Bitrate (from the English. bitrate) of audio files is the number of bits (units of information) used to store one second of audio. The most common unit of measure for bitrate is kilobits per second (Kbps, Kbps). Bitrate is one of key characteristics media files, affecting their quality and size. The higher the bitrate the music or video was recorded, the better their quality will be and the larger the recording files will be.

Accordingly, changing the bitrate in one direction or another can increase or decrease the file size. But with the impact on the quality of recordings, everything is a little more complicated. While a decrease in the bitrate value naturally leads to a deterioration in the quality of the original file, the opposite operation does not affect the quality in any way. Even if you set the maximum bitrate, the audio and video quality of your file will remain the same.

As you can see, there is little point in increasing the recording bitrate: as a result, you will get a larger file with the same quality. But it is very possible to lower the bitrate in order to reduce the recording size. Want to try changing the bitrate of your songs or movies? Download Movavi Video Converter - convenient program, with which you can easily change the bitrate of video and audio recordings, whether they are files in the popular MP3, WMA, AVI and MP4 formats or recordings placed in more exotic containers. The instruction is written on the example of working with audio files.

1. Install the program to change the bitrate

Download and run the Movavi Video Converter distribution. Follow the instructions on the screen to install the software. When the installation is complete, the converter will start automatically.

2. Add files to the program

Click the button Add files, select item Add audio and place the files you want in the program. The program supports many media formats, so the input file format can be almost any. Change the bitrate of audio files MP3, WMA, AAC and more. Try to lower the video bitrate: work with videos in AVI, MP4, DIVX and various HD video formats. The program will help you cope with a wide range of media conversion tasks!

3. Select the save format

Before changing the bitrate, you need to select the format in which your audio recordings will be saved. To do this, click on the tab Audio and select the appropriate format from the list. Having made a choice in favor of one or another audio format, click on its name and from the drop-down list select one of the available bitrate values \u200b\u200b(the option is not available for FLAC, OGG, WAV and M4A formats). If you do not want to change the standard bitrate value specified in the selected profile, you can skip the next step and proceed with the conversion.

4. Set the desired bitrate value

Click the gear button to the right of the field Output format... In the list Bit rate type select

Reliable and efficient HD screen recorder. Capture videos from programs, online broadcasts and even Skype conversations and save clips in any popular format, as well as for viewing on mobile devices.

It is customary to use the bit rate when measuring the effective transmission rate of a data stream over a channel, that is, the minimum channel size that can pass this stream without delays.

Bit rate is expressed in bits per second (bps, bps), as well as derived quantities with the prefixes kilo- (kbit / s, kbps), mega- (Mbps, Mbps) etc.

Data rate using bits per second of a block (symbol: "bps"), often used in conjunction with SI prefixes such as "kilo" (1 kbps \u003d 1024 bps) , “Mega” (1 Mbps \u003d 1024 kbps), “giga” (1 Gbps \u003d 1024 Mbps), or “tera” (1 Tbps \u003d 1024 Gbps). The non-standard abbreviation "bps" is often used to replace the standard character "bps", so for example "1 Mbps" is used to mean one million bits per second. One byte per second (1 Bps) corresponds to 8 bps.

Characteristics

In streaming video and audio formats (for example, MPEG and MP3) that use lossy compression, the bitrate parameter expresses the degree of compression of the stream and thereby determines the size of the channel for which the data stream is compressed.
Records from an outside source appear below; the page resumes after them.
-- ==== Sys2Proof/Machine/Drain.lean ====
section
/-! DEFINITION. Machine/Drain.lean: draining the Receive Queue (R67 to R73) into the Peer Table (chapter 6), the Curtail
Monitor (R145) and the directive dispatch (R20, R21, R73, R174). -/

namespace Sys2Proof.Machine

/-- The oldest entry of the Receive Queue when the updater may take it: the part runs and no compute is in flight (R67). -/
def State.oldest (s : State) : Option Queued :=
  if s.boot = .running ∧ s.engine.inFlight = none then s.line.queue.head? else none

/-- The oldest entry leaves the queue (R67). -/
def State.removeOldest (s : State) : State := { s with line := { s.line with queue := s.line.queue.tail } }

/-- The notice that the oldest entry carries, if it passes the checks (R69). -/
def State.oldestNotice (s : State) : Option Notice := s.oldest.bind fun q => checkNotice q.notice

/-- NOTICE_REJECTED (R69): the oldest entry fails a check; it is discarded and counted. -/
def execNoticeRejected (s : State) : Host.Outcome State Fault Refusal :=
  match s.oldest with
  | some q =>
    match checkNotice q.notice with
    | none => .next { s.removeOldest with badKind := sat255 s.badKind }
    | some _ => .next s
  | none => .next s

/-! ### Peer Table drains -/

/-- The phase error of a CLAIM: the claim's phase minus the stamp phase, brought into -250 to 249 (R108). -/
def phaseError (claimPhase stampPhase : Nat) : Int :=
  let e : Int := (claimPhase : Int) - (stampPhase : Int)
  if 249 < e then e - 500 else if e < -250 then e + 500 else e

/-- The stamp of an entry is usable (R71). -/
def Queued.usable (q : Queued) (count : Nat) : Bool := q.stamp.count == count && !q.overrun

/-- The fields of a claimed demand that are stored (R87). -/
def ClaimEntry.stored (e : ClaimEntry) : PeerDemand := ⟨e.pad, e.cls, e.urgency, e.floor, e.ask, e.intent⟩

/-- A CLAIM written into its sender's entry (R90), with the phase error of R71. -/
def PeerEntry.claimed (e : PeerEntry) (c : Claim) (err : Option Int) : PeerEntry :=
  { e with heard := true, age := 0, claim := some ⟨c.mode, c.entries.map ClaimEntry.stored⟩, draw := c.draw,
           phaseErr := err }

/-- A Peer Table entry rewritten by a drain, with CONFIG_CONFLICT judged (R96). The SELF entry is never written (R88). -/
def State.updPeer (s : State) (j : NodeId) (f : PeerEntry → PeerEntry) : State :=
  if j = s.nodeId then s else State.judgeConflict { s with peers := s.peers.set j (f s.peers[j]) }

/-- The request of R101: the drain has raised the sender's contribution or lowered L_low. `before` is the state before
the drain. -/
def State.requestIfRaised (s before : State) (j : NodeId) : State :=
  if before.contribution j < s.contribution j ∨ s.lLow < before.lLow then s.request else s

/-- DRAIN_CLAIM (R90, R71, R101). -/
def execDrainClaim (s : State) : Host.Outcome State Fault Refusal :=
  match s.oldest, s.oldestNotice with
  | some q, some (.claim j c) =>
    let err := if q.usable s.round.count then some (phaseError c.phase q.stamp.phase) else none
    .next ((s.removeOldest.updPeer j fun e => e.claimed c err).requestIfRaised s j).finish
  | _, _ => .next s

/-- DRAIN_ANNOUNCE (R94, R97, R101, R150). -/
def execDrainAnnounce (s : State) : Host.Outcome State Fault Refusal :=
  match s.oldestNotice with
  | some (.announce j a) =>
    let s1 := s.removeOldest.updPeer j fun e => { e with fingerprint := some ⟨a.lCfg, a.guard, a.nCfg⟩ }
    .next (s1.judgeCeiling.requestIfRaised s j).finish
  | _ => .next s

/-- DRAIN_STATUS (R98, R101). -/
def execDrainStatus (s : State) : Host.Outcome State Fault Refusal :=
  match s.oldestNotice with
  | some (.status j duplicate) =>
    .next ((s.removeOldest.updPeer j fun e => { e with dupMark := duplicate }).requestIfRaised s j).finish
  | _ => .next s

/-! ### The Curtail Set (R145) -/

/-- A CURTAIL from sender `j` at the Curtail Set (R145). -/
def CurtailMonitor.notice (m : CurtailMonitor) (j : NodeId) (c : Curtail) : CurtailMonitor :=
  { m with set := m.set.set j (if c.assert then some ⟨c.percent, 0⟩ else none) }

/-- DRAIN_CURTAIL (R145): a compute is requested when the ceiling falls and when an entry is inserted into an empty set. -/
def execDrainCurtail (s : State) : Host.Outcome State Fault Refusal :=
  match s.oldestNotice with
  | some (.curtail j c) =>
    let s0 := s.removeOldest
    let s1 := State.retarget { s0 with curtail := s0.curtail.notice j c }
    let s2 := s1.judgeCeiling
    let starts := c.assert && !s.curtail.anyEntry
    if s1.curtail.ceiling < s.curtail.ceiling ∨ starts = true then .next s2.request.finish else .next s2.finish
  | _ => .next s

/-! ### Directives (R72, R73) -/

/-- A directive is the node's own: its target is the own id or 31 (R72). -/
def Directive.isFor (d : Directive) (id : NodeId) : Bool := d.target == id.val || d.target == 31

/-- The ports that carry the pads named in the mask (R73). -/
def State.named (s : State) (d : Directive) : List PortId :=
  (List.finRange 4).filterMap fun pad : PadId => if d.pads[pad] then carrierOf s.cfg pad else none

/-- The oldest entry is a DIRECTIVE of the given action. -/
def State.oldestDirective (s : State) (a : Action) : Option Directive :=
  match s.oldestNotice with
  | some (.directive d) => if d.action = a then some d else none
  | _ => none

/-- DIRECTIVE_CLEAR (R73, R174, R99): the named pads are cleared, and the node bit ends DUPLICATE_ID. Another node's
directive is discarded uncounted (R72). -/
def execDirectiveClear (s : State) : Host.Outcome State Fault Refusal :=
  match s.oldestDirective .clear with
  | some d =>
    if d.isFor s.nodeId then
      let s1 := (s.named d).foldl
        (fun t p => t.updFault p fun f => f.clearDirective s.cfg.responses) s.removeOldest
      let s2 := if d.node then State.judgeMode { s1 with duplicateId := false } else s1
      .next s2.finish
    else .next s.removeOldest
  | none => .next s

/-- A pad taken out of service (R20). -/
def State.padOffline (s : State) (p : PortId) : State :=
  if s.ports[p].session.state.admitted then s.endSession p .offline false
  else s.updPort p fun x => { x with session := { x.session with state := .offline } }

/-- DIRECTIVE_PAD_OFFLINE (R20, R73). -/
def execDirectivePadOffline (s : State) : Host.Outcome State Fault Refusal :=
  match s.oldestDirective .padOffline with
  | some d =>
    if d.isFor s.nodeId then .next ((s.named d).foldl State.padOffline s.removeOldest).finish
    else .next s.removeOldest
  | none => .next s

/-- A pad put back into service (R21). -/
def Port.online (x : Port) : Port :=
  if x.session.state = .offline then
    { x with session := { x.session with state := if x.level then .arrived else .vacant } }
  else x

/-- DIRECTIVE_PAD_ONLINE (R21, R73). -/
def execDirectivePadOnline (s : State) : Host.Outcome State Fault Refusal :=
  match s.oldestDirective .padOnline with
  | some d =>
    if d.isFor s.nodeId then .next ((s.named d).foldl (fun t p => t.updPort p Port.online) s.removeOldest)
    else .next s.removeOldest
  | none => .next s

end Sys2Proof.Machine
end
Most often, the bitrate of audio and video is measured in kilobits per second (eng. kilobit per second, kbps), less often - in megabits per second (only for video).
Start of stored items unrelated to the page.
-- ==== Sys2Proof/Machine/StageControl.lean ====
section
/-! DEFINITION. Machine/StageControl.lean: the stage exchange and the delivery monitors (chapter 10), the energy accounting
of a status arrival (R23 to R25) and the retry timer's expiry (R171). -/

namespace Sys2Proof.Machine

/-! ### The send (R155, R157, R158, R17) -/

/-- A tick setpoint that NO_DRAW watches (R162). -/
def steadyEligible (floor setpoint : Nat) : Bool := max floor 50 ≤ setpoint

/-- The send of a tick with setpoint `v` on the stage's record, under the pad's floor (R155, R157, R158, R162, R163). -/
def Stage.send (g : Stage) (floor v : Nat) : Stage :=
  let restart := v != g.tick || !steadyEligible floor v
  { g with
    setpoint := v
    tick := v
    prev := g.tick
    enable := decide (0 < v)
    ndSteady := if restart then 0 else g.ndSteady
    ndLow := if restart then 0 else g.ndLow
    tpCount := if v = g.tick then g.tpCount else 0
    awaiting := some 0
    sent := some (setpointMessage v) }

/-- The send of a tick at a port: an eligible pad is sent its command and is CHARGING or WAITING by it (R17, R157). -/
def Port.send (x : Port) : Port :=
  if x.session.state.eligible then
    { x with stage := x.stage.send x.session.floor x.alloc.command
             session := { x.session with state := if 0 < x.alloc.command then .charging else .waiting } }
  else { x with stage := x.stage.send x.session.floor 0 }

/-- MEASURE_TICK_SEND (R155, R157). -/
def execMeasureTickSend (p : PortId) (s : State) : Host.Outcome State Fault Refusal :=
  if s.serves p then .next (s.updPort p Port.send) else .next s

/-! ### The monitors (R160 to R165) -/

/-- What the monitors have made of a tick so far: the stage's record, and the conditions raised and cleared. -/
structure Verdict where
  stage : Stage
  raises : List Cond
  clears : List Cond
  deriving DecidableEq, Repr

/-- The verdict with a condition raised. -/
def Verdict.raise (v : Verdict) (c : Cond) : Verdict := { v with raises := v.raises ++ [c] }

/-- The verdict with a condition cleared. -/
def Verdict.clear (v : Verdict) (c : Cond) : Verdict := { v with clears := v.clears ++ [c] }

/-- The OVER_DRAW threshold of a tick setpoint (R161). -/
def overDrawThreshold (s : Nat) : Nat := if 0 < s then s + max (s / 16) 20 else 20

/-- The OVER_DRAW monitor on an answered tick with measured power `m` (R161). -/
def Verdict.overDraw (v : Verdict) (m : Nat) : Verdict :=
  let g := v.stage
  if overDrawThreshold g.tick < m then
    let n := min 3 (g.odCount + 1)
    if n = 3 ∧ g.odPresent = false then
      Verdict.raise { v with stage := { g with odCount := n, odPresent := true } } .overDraw
    else { v with stage := { g with odCount := n } }
  else
    let w := { v with stage := { g with odCount := 0, odPresent := false } }
    if g.odPresent then w.clear .overDraw else w

/-- The NO_DRAW monitor on an answered tick (R162), under the pad's floor. -/
def Verdict.noDraw (v : Verdict) (floor m : Nat) : Verdict :=
  let g := v.stage
  let watched := steadyEligible floor g.tick
  let low := decide (m < g.tick / 32)
  let w : Verdict :=
    if watched then
      if g.ndSteady < 20 then { v with stage := { g with ndSteady := g.ndSteady + 1 } }
      else if low then
        let n := min 50 (g.ndLow + 1)
        if n = 50 ∧ g.ndPresent = false then
          Verdict.raise { v with stage := { g with ndLow := n, ndPresent := true } } .noDraw
        else { v with stage := { g with ndLow := n } }
      else { v with stage := { g with ndLow := 0 } }
    else v
  if g.ndPresent ∧ (watched = false ∨ low = false) then
    Verdict.clear { w with stage := { w.stage with ndPresent := false } } .noDraw
  else w

/-- A tick below seven eighths of a setpoint above 0 (R163). -/
def tapers (s m : Nat) : Bool := decide (0 < s) && decide (m < s * 7 / 8)

/-- The tick makes a TAPER detection (R163). -/
def Stage.detects (g : Stage) (m : Nat) : Bool := tapers g.tick m && decide (20 ≤ g.tpCount + 1)

/-- The TAPER monitor on an answered tick (R163). -/
def Verdict.taper (v : Verdict) (m : Nat) : Verdict :=
  let g := v.stage
  if g.detects m then Verdict.raise { v with stage := { g with tpCount := 0, tpPresent := true } } .taper
  else if tapers g.tick m then { v with stage := { g with tpCount := g.tpCount + 1 } }
  else
    let w := { v with stage := { g with tpCount := 0, tpPresent := false } }
    if g.tpPresent then w.clear .taper else w

/-- STAGE_FAULT is raised when a count has reached its limit and the condition is not present (R164). -/
def Verdict.stageRaise (v : Verdict) : Verdict :=
  if (2 ≤ v.stage.sfFlag ∨ 3 ≤ v.stage.sfSilence) ∧ v.stage.sfPresent = false then
    Verdict.raise { v with stage := { v.stage with sfPresent := true } } .stageFault
  else v

/-- The STAGE_FAULT monitor on an answered tick (R164). -/
def Verdict.stageAnswered (v : Verdict) (flag : Bool) : Verdict :=
  let g := v.stage
  if flag then
    Verdict.stageRaise { v with stage := { g with sfFlag := min 2 (g.sfFlag + 1), sfSilence := 0, sfNormal := 0 } }
  else if g.sfPresent then
    if 2 ≤ g.sfNormal + 1 then
      Verdict.clear
        { v with stage := { g with sfFlag := 0, sfSilence := 0, sfNormal := 0, sfPresent := false } } .stageFault
    else { v with stage := { g with sfFlag := 0, sfSilence := 0, sfNormal := g.sfNormal + 1 } }
  else { v with stage := { g with sfFlag := 0, sfSilence := 0 } }

/-- The STAGE_FAULT monitor on a tick without answer (R164). -/
def Verdict.stageSilent (v : Verdict) : Verdict :=
  Verdict.stageRaise
    { v with stage := { v.stage with sfSilence := min 3 (v.stage.sfSilence + 1), sfNormal := 0 } }

/-- The BUS_LOW monitor on an answered tick with bus voltage `u` (R165). -/
def Verdict.busLow (v : Verdict) (vLow u : Nat) : Verdict :=
  if v.stage.busLow then
    if vLow + 10 ≤ u then Verdict.clear { v with stage := { v.stage with busLow := false } } .busLow else v
  else if u < vLow then Verdict.raise { v with stage := { v.stage with busLow := true } } .busLow
  else v

/-- The BUS_HIGH monitor on an answered tick with bus voltage `u` (R165). -/
def Verdict.busHigh (v : Verdict) (vHigh u : Nat) : Verdict :=
  if v.stage.busHigh then
    if u + 10 ≤ vHigh then Verdict.clear { v with stage := { v.stage with busHigh := false } } .busHigh else v
  else if vHigh < u then Verdict.raise { v with stage := { v.stage with busHigh := true } } .busHigh
  else v

/-- The judgement of an answered tick by the six monitors (R160 to R165): the vehicle-origin ones only with an admitted
session. -/
def judgeTick (cfg : Configuration) (admitted : Bool) (floor m u : Nat) (flag : Bool) (g : Stage) : Verdict :=
  let v0 : Verdict := ⟨g, [], []⟩
  let v1 := if admitted then ((v0.overDraw m).noDraw floor m).taper m else v0
  ((v1.stageAnswered flag).busLow cfg.vLow u).busHigh cfg.vHigh u

/-! ### Accounting and the taper cap (R23 to R25, R36) -/

/-- A tick's measured power taken into the accounting (R23, R24). -/
def Session.account (x : Session) (m : Nat) : Session :=
  if x.state.admitted ∧ 0 < x.energy then
    let a := x.acc + m
    if Config.euTicks ≤ a then
      let y := Session.judge { x with acc := a - Config.euTicks, energy := x.energy - 1 }
      if y.energy = 0 ∧ y.state.eligible then { y with state := .complete } else y
    else { x with acc := a }
  else x

/-- A TAPER detection with measured value `m` reaching the session (R36). -/
def Session.taperCap (x : Session) (m : Nat) : Session :=
  if x.state.admitted then
    let c := m + m / 16
    { x with cap := match x.cap with
        | none => some c
        | some old => if c < old then some c else some old }
  else x

/-- A tick's answer as the Stage Controller takes it in (R156). -/
def takenPower (a : StageAnswer) : Nat := min a.measured.toNat Config.maxMeasured

/-- A tick's bus voltage as the Stage Controller takes it in (R156). -/
def takenVoltage (a : StageAnswer) : Nat := min a.voltage.toNat Config.maxVoltage

/-- The measured power of an answer at the port: latest measured, accounting, completion (R23, R25, R156). -/
def State.account (s : State) (p : PortId) (m : Nat) : State :=
  let s1 := s.updPort p fun x =>
    { x with stage := { x.stage with latest := m, awaiting := none }, session := x.session.account m }
  if s.ports[p].session.state.eligible ∧ s1.ports[p].session.state.eligible = false then
    (s1.updPort p Port.stopEligible).markStopped p
  else s1

/-- The monitors' judgement of an answered tick, the taper cap, and the reports to the Fault Supervisor (R160, R163). -/
def State.monitor (s : State) (p : PortId) (m u : Nat) (flag : Bool) : State :=
  let x := s.ports[p]
  let admitted := x.session.state.admitted
  let v := judgeTick s.cfg admitted x.session.floor m u flag x.stage
  let s1 := s.updPort p fun y =>
    { y with stage := v.stage
             session := if admitted && x.stage.detects m then y.session.taperCap m else y.session }
  s1.deliver p v.raises v.clears

/-- STATUS_ARRIVAL (R156): an answer to a tick whose answer is awaited; later bytes are discarded (R192). -/
def execStatusArrival (p : PortId) (a : StageAnswer) (s : State) : Host.Outcome State Fault Refusal :=
  if s.serves p ∧ s.ports[p].stage.awaiting.isSome = true then
    .next ((s.account p (takenPower a)).monitor p (takenPower a) (takenVoltage a) a.fault).finish
  else .next s

/-- NO_ANSWER (R156, R164): the tick has no data. -/
def execNoAnswer (p : PortId) (s : State) : Host.Outcome State Fault Refusal :=
  if s.serves p ∧ s.ports[p].stage.awaiting.isSome = true then
    let v := Verdict.stageSilent ⟨s.ports[p].stage, [], []⟩
    let s1 := s.updPort p fun x => { x with stage := { v.stage with awaiting := none } }
    .next (s1.deliver p v.raises v.clears).finish
  else .next s

/-- RETRY_TIMER_EXPIRY (R171, R176): the timer expires when its remaining time is 0. A stopped timer never expires, nor does
one that a raise taken first has set again. -/
def execRetryTimerExpiry (p : PortId) (s : State) : Host.Outcome State Fault Refusal :=
  if s.serves p ∧ s.ports[p].fault.timer = some 0 then .next (s.updFault p PadFault.expire).finish else .next s

end Sys2Proof.Machine
end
There are three compression modes for streaming data:

  • CBR (eng. Constant bitrate) - with constant bit rate;
  • VBR (eng. Variable bitrate) - with variable bit rate;
  • ABR (eng. Average bitrate) - with an average bit rate.

Information transfer rate

Physical layer of pure bit rate, baud rate, payload bitrate, payload frequency, net baud rate, coded transmission rate, effective baud rate or wire feed rate (unofficial language) digital channel communication is the ability without regard to the physical layer protocol overhead, for a multiplex example of time division multiplexing (TDM) framing bits, reserved forward error correction (FEC) codes, training symbol equalizer and other channel coding. Noise immunity codes are common, especially in wireless communication systems, broadband modem standards, or modern high-speed copper-based local area networks. The physical layer of the net bitrate is the data rate measured at a reference point at the interface between link layer and the physical layer, and therefore may include a data link as well as a layer load.

In modems and wireless systems, link adaptation (automatic adaptation of data rate and modulation and / or coding scheme errors, signal quality) is often applied. In this context, the term peak bitrate refers to the net bitrate of the fastest and least reliable transmission mode, used, for example, [when the distance is very short circuit] between the sender and the transmitter. Some operating systems and network equipment can detect the "connection speed" (unofficial language) of a particular network access technology or communication device, which assumes the current net data transfer rate. It should be noted that the term line rate is defined in some textbooks as gross bit rate and in others as pure data rate.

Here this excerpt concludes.